• **SUPPLIED MATERIAL**
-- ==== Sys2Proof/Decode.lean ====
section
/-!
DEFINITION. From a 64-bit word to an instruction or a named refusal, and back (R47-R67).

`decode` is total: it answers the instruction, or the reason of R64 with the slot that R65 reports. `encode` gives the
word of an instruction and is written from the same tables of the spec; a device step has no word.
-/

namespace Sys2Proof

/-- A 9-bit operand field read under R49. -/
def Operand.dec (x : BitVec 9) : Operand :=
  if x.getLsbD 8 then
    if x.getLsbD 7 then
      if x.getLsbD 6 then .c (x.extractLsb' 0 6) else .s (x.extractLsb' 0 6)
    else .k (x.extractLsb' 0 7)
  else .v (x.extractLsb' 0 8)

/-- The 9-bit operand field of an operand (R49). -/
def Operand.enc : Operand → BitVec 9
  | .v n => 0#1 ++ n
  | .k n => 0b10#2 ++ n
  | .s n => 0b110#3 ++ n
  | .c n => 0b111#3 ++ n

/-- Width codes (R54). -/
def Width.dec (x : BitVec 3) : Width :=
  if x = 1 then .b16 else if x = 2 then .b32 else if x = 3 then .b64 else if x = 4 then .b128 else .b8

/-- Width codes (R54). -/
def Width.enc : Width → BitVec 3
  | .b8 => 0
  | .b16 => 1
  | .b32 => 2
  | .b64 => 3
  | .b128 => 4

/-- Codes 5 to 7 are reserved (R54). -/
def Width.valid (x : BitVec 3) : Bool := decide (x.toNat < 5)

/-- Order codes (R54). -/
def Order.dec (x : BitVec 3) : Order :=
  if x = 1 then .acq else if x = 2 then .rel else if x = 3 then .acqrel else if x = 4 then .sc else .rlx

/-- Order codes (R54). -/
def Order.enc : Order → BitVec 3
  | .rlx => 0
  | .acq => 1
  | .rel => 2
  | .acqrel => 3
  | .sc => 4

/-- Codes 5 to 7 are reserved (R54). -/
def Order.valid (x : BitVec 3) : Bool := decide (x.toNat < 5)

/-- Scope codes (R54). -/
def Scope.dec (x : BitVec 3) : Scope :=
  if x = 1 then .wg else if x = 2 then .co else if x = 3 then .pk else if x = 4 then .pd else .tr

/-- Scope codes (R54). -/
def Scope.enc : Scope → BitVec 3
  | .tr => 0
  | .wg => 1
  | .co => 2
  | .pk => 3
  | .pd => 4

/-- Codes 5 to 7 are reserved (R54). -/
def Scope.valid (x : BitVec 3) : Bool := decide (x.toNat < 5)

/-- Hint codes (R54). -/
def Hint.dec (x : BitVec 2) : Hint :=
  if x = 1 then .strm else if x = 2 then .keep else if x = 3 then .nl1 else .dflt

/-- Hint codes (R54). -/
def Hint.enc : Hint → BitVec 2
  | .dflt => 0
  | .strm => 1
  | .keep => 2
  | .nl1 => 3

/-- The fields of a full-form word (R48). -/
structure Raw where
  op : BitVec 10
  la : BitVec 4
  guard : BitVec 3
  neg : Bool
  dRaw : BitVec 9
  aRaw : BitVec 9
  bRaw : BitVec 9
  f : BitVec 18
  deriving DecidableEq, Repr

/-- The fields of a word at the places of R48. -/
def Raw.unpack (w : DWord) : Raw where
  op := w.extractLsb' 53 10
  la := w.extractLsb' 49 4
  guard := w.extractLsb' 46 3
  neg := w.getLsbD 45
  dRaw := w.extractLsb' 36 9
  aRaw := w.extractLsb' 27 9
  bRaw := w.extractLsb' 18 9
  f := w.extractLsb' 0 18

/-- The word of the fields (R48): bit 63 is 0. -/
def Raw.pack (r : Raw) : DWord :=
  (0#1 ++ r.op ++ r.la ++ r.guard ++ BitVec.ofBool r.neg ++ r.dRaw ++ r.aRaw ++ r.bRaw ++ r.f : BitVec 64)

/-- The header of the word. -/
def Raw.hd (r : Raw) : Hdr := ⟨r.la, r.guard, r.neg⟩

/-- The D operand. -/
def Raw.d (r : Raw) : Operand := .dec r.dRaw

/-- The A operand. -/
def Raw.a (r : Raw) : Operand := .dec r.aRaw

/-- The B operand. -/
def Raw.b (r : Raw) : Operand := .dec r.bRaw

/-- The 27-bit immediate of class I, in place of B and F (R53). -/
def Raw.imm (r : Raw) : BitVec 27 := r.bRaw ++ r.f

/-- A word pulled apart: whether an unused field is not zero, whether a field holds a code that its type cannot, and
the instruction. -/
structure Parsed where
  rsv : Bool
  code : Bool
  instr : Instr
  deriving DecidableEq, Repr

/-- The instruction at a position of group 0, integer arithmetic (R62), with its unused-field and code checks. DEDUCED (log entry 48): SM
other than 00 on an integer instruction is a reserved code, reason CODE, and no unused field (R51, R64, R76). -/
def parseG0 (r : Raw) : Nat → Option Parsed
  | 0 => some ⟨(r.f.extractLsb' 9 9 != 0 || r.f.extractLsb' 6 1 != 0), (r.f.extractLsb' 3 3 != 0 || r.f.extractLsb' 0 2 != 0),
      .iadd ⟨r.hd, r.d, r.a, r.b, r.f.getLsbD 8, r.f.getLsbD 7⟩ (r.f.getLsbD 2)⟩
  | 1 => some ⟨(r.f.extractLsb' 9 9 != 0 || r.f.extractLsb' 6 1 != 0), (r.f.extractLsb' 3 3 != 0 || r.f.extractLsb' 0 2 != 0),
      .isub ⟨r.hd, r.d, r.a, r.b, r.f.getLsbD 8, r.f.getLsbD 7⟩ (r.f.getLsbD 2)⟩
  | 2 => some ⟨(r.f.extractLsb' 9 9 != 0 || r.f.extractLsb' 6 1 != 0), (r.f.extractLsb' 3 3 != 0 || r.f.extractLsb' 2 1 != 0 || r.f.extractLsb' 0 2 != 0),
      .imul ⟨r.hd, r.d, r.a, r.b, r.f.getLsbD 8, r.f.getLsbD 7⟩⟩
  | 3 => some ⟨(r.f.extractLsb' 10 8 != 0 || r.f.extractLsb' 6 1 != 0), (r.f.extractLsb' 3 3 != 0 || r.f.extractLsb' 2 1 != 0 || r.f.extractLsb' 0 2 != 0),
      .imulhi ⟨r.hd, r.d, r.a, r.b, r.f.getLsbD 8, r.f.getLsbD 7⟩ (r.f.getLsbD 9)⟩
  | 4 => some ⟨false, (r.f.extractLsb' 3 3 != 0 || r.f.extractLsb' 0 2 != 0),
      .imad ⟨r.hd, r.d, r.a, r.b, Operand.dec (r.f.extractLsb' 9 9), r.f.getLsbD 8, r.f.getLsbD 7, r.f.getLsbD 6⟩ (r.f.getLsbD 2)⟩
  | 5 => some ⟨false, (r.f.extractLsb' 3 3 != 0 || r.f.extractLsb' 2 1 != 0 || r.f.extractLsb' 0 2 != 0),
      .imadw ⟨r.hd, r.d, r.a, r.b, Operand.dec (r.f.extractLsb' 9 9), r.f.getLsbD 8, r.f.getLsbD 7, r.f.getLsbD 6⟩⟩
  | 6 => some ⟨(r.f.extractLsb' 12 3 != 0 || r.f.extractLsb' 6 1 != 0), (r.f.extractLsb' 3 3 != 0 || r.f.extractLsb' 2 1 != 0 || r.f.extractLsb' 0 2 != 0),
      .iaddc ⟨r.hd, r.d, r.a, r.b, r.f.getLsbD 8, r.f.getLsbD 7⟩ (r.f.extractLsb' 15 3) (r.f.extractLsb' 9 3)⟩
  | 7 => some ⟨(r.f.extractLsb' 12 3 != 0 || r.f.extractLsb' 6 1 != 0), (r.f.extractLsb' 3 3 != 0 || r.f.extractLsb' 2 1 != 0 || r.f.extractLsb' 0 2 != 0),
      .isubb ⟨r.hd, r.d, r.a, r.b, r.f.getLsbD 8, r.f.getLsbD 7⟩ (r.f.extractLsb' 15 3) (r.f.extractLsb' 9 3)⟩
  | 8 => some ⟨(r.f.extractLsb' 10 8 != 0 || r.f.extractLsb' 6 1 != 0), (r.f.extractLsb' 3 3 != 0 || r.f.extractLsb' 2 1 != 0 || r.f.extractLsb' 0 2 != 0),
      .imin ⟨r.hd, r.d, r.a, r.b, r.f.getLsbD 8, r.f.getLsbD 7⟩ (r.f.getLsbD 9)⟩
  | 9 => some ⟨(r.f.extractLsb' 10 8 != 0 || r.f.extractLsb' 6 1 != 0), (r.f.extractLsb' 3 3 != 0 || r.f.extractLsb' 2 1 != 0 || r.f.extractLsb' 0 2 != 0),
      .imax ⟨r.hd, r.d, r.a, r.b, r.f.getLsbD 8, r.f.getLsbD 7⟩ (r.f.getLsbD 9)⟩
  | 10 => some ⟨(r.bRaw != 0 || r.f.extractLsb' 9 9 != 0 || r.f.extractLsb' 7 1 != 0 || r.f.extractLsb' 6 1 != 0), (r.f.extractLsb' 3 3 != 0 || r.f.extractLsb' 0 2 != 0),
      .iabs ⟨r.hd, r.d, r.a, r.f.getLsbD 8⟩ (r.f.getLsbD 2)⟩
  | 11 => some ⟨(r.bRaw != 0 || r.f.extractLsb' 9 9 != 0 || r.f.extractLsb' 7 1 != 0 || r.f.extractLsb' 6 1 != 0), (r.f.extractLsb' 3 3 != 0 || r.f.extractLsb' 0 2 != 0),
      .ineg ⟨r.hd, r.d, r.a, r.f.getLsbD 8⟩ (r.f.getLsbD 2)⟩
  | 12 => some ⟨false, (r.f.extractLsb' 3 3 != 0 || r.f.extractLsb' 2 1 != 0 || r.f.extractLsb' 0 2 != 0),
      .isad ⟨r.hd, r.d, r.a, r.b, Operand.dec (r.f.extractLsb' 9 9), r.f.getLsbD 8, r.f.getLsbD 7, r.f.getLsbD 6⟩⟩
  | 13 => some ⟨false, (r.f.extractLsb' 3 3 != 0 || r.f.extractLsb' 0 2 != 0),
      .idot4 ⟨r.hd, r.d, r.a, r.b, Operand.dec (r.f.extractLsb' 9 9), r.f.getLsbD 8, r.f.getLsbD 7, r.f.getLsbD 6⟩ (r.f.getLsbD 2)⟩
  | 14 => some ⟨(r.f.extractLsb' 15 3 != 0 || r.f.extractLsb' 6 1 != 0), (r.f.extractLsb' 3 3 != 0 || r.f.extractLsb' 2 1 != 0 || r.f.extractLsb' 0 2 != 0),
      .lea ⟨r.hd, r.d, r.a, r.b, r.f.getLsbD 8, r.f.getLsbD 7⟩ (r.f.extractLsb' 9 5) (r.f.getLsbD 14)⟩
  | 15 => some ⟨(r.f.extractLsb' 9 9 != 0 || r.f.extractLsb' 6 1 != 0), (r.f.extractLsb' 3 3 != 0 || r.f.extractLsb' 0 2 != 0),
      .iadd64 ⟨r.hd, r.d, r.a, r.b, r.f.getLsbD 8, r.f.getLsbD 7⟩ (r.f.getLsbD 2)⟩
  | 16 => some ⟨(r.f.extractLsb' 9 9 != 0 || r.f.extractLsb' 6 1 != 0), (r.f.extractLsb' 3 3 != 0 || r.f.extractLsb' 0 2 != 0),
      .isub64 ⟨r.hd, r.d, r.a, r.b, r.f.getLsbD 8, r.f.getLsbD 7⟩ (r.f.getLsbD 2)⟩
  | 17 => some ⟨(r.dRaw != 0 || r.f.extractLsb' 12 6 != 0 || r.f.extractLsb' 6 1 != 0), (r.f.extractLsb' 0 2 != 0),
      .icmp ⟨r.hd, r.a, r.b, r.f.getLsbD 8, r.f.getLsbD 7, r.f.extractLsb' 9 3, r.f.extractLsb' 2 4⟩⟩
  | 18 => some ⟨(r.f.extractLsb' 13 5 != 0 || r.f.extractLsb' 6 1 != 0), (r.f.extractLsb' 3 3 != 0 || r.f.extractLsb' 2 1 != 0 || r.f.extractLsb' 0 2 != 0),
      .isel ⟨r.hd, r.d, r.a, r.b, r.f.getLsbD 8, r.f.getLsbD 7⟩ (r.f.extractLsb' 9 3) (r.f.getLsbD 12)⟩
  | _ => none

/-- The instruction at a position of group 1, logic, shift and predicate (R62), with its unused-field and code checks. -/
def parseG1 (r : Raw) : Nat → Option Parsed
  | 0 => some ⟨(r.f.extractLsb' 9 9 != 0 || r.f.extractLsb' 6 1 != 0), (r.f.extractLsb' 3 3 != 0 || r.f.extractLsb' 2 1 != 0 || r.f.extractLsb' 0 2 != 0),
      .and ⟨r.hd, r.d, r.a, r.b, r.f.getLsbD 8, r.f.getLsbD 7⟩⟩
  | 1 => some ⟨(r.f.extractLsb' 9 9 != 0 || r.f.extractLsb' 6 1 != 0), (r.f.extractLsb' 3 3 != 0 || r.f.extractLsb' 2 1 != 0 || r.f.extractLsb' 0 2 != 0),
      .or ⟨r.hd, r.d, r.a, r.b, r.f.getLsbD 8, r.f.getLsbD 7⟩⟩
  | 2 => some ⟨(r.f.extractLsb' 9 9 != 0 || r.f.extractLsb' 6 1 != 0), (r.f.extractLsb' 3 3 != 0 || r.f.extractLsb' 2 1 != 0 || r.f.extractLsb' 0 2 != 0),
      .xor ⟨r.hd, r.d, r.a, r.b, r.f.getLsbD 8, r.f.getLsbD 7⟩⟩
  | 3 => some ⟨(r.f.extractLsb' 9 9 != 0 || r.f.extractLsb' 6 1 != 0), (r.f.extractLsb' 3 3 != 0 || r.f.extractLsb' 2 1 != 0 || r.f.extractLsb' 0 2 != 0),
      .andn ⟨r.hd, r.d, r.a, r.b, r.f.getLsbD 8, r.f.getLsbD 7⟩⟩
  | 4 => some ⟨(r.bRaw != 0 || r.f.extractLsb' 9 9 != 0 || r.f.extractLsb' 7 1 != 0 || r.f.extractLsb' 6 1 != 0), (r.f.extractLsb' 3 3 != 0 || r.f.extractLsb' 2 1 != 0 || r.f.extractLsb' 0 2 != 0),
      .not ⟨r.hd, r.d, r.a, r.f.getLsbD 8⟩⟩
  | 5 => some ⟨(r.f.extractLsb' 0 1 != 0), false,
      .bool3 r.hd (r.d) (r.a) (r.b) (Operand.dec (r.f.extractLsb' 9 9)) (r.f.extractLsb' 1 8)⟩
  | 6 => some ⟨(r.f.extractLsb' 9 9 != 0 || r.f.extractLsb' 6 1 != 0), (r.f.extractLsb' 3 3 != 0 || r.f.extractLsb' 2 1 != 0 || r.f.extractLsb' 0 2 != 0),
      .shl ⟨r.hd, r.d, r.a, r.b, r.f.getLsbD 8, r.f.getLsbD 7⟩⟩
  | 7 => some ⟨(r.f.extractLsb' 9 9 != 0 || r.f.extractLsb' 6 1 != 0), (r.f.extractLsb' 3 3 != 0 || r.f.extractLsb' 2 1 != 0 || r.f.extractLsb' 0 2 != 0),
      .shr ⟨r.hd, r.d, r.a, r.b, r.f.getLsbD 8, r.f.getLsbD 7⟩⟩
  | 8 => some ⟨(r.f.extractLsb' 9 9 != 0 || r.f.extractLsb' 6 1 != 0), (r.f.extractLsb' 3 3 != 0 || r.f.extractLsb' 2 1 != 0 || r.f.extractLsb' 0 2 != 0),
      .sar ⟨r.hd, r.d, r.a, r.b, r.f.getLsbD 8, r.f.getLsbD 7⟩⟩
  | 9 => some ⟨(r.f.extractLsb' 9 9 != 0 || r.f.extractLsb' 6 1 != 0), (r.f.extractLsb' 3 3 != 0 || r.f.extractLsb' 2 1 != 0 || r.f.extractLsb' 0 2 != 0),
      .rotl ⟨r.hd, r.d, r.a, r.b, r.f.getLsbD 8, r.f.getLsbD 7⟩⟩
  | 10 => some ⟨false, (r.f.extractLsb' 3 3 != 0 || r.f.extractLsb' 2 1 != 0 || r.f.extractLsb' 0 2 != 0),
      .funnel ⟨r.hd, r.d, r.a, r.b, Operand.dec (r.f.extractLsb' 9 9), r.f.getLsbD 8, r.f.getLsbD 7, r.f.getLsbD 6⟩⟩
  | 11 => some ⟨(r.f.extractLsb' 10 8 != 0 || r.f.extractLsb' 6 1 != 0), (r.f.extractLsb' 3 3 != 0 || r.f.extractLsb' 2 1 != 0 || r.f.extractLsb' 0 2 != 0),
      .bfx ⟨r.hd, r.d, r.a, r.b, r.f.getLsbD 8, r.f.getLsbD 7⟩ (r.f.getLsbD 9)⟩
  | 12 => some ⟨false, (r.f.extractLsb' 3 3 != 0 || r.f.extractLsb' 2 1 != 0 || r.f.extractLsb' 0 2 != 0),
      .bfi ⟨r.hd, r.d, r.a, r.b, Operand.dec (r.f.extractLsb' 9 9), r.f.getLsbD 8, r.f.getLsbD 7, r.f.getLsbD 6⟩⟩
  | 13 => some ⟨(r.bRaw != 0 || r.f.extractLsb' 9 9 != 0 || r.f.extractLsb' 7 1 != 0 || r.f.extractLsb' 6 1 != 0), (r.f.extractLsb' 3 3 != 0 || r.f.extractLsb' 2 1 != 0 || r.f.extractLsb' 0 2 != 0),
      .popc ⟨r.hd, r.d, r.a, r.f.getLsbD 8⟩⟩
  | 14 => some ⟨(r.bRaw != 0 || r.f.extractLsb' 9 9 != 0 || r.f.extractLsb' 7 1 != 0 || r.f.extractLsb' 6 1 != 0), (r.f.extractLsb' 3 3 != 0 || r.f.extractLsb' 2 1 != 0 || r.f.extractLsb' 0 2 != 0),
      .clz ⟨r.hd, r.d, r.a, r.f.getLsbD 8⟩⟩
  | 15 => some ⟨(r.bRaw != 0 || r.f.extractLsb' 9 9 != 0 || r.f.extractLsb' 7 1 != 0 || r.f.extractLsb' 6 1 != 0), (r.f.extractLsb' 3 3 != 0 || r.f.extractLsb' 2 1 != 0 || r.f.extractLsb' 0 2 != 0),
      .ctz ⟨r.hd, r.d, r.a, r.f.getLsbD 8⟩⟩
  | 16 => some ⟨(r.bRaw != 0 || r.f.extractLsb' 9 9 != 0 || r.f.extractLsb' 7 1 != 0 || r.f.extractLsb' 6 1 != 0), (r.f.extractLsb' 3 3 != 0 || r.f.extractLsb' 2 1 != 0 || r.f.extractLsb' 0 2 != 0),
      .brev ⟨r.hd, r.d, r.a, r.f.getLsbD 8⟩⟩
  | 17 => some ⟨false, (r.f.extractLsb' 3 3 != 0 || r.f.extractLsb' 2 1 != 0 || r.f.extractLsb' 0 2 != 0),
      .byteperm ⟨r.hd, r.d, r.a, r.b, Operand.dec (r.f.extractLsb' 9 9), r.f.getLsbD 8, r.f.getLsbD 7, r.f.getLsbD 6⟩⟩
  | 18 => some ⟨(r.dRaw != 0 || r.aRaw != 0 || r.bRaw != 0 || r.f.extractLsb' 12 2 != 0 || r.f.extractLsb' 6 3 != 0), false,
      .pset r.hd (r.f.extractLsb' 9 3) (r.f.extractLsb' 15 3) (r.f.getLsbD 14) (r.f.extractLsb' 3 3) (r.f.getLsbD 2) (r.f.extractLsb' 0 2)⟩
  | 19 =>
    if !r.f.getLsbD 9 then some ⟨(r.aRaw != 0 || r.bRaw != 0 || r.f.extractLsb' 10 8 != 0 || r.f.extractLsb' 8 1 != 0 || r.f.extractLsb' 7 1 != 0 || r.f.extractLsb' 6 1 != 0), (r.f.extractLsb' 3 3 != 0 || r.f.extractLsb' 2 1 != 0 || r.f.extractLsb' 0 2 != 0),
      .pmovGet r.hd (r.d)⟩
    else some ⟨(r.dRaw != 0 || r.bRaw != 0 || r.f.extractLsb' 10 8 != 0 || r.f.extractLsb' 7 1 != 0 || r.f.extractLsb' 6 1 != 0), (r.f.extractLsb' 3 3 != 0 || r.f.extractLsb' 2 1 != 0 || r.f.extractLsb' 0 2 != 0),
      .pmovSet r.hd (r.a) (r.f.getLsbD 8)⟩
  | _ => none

• **PROBLEM**
An exact copy of the lines above, from the one containing "15 => some ⟨(r.bRaw" down to the one containing "0 || r.aRaw" and including both, is the whole answer; retype it and nothing else.

• **PROBLEM SOLUTION**
  | 15 => some ⟨(r.bRaw != 0 || r.f.extractLsb' 9 9 != 0 || r.f.extractLsb' 7 1 != 0 || r.f.extractLsb' 6 1 != 0), (r.f.extractLsb' 3 3 != 0 || r.f.extractLsb' 2 1 != 0 || r.f.extractLsb' 0 2 != 0),
      .ctz ⟨r.hd, r.d, r.a, r.f.getLsbD 8⟩⟩
  | 16 => some ⟨(r.bRaw != 0 || r.f.extractLsb' 9 9 != 0 || r.f.extractLsb' 7 1 != 0 || r.f.extractLsb' 6 1 != 0), (r.f.extractLsb' 3 3 != 0 || r.f.extractLsb' 2 1 != 0 || r.f.extractLsb' 0 2 != 0),
      .brev ⟨r.hd, r.d, r.a, r.f.getLsbD 8⟩⟩
  | 17 => some ⟨false, (r.f.extractLsb' 3 3 != 0 || r.f.extractLsb' 2 1 != 0 || r.f.extractLsb' 0 2 != 0),
      .byteperm ⟨r.hd, r.d, r.a, r.b, Operand.dec (r.f.extractLsb' 9 9), r.f.getLsbD 8, r.f.getLsbD 7, r.f.getLsbD 6⟩⟩
  | 18 => some ⟨(r.dRaw != 0 || r.aRaw != 0 || r.bRaw != 0 || r.f.extractLsb' 12 2 != 0 || r.f.extractLsb' 6 3 != 0), false,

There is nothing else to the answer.